REQUIREMENT
Looking through the records that follow, determine how many lines contain "spec" and reply with that number alone.

====== SOURCE MATERIAL

-- ==== Sys2Proof/Config.lean ====
section
/-!
DEFINITION. The parameters fixed when a unit is created (00_scope.md R5).
A unit carries them in its state, unchanged for as long as it exists, so that a statement about every state is a
statement about every setting of them.
-/

namespace Sys2Proof

/-- The three parameters of R5. -/
structure Config where
  /-- `MEMSIZE`: addresses 0 to `memSize - 1` exist (R31); any natural number (D13). -/
  memSize : Nat
  /-- `INDY_WRAP8`: the indirect-indexed sum is cut to 8 bits (R85, D3). -/
  indyWrap8 : Bool
  /-- `STRICT_OPCODES`: an unassigned opcode stops the run (R107, D6). -/
  strictOpcodes : Bool
  deriving DecidableEq, Repr

/-- The parameters of the unit in `State.reset`: the spec's defaults `false` and `false` (R5), and the size that makes
every 16-bit address exist.
DESIGN CHOICE (log 2): the spec leaves `MEMSIZE` to the caller of `create`. Unsafe for a claim about this one value only. -/
def Config.default : Config :=
  { memSize := 65536, indyWrap8 := false, strictOpcodes := false }

end Sys2Proof
end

============

EXPECTED ANSWER
2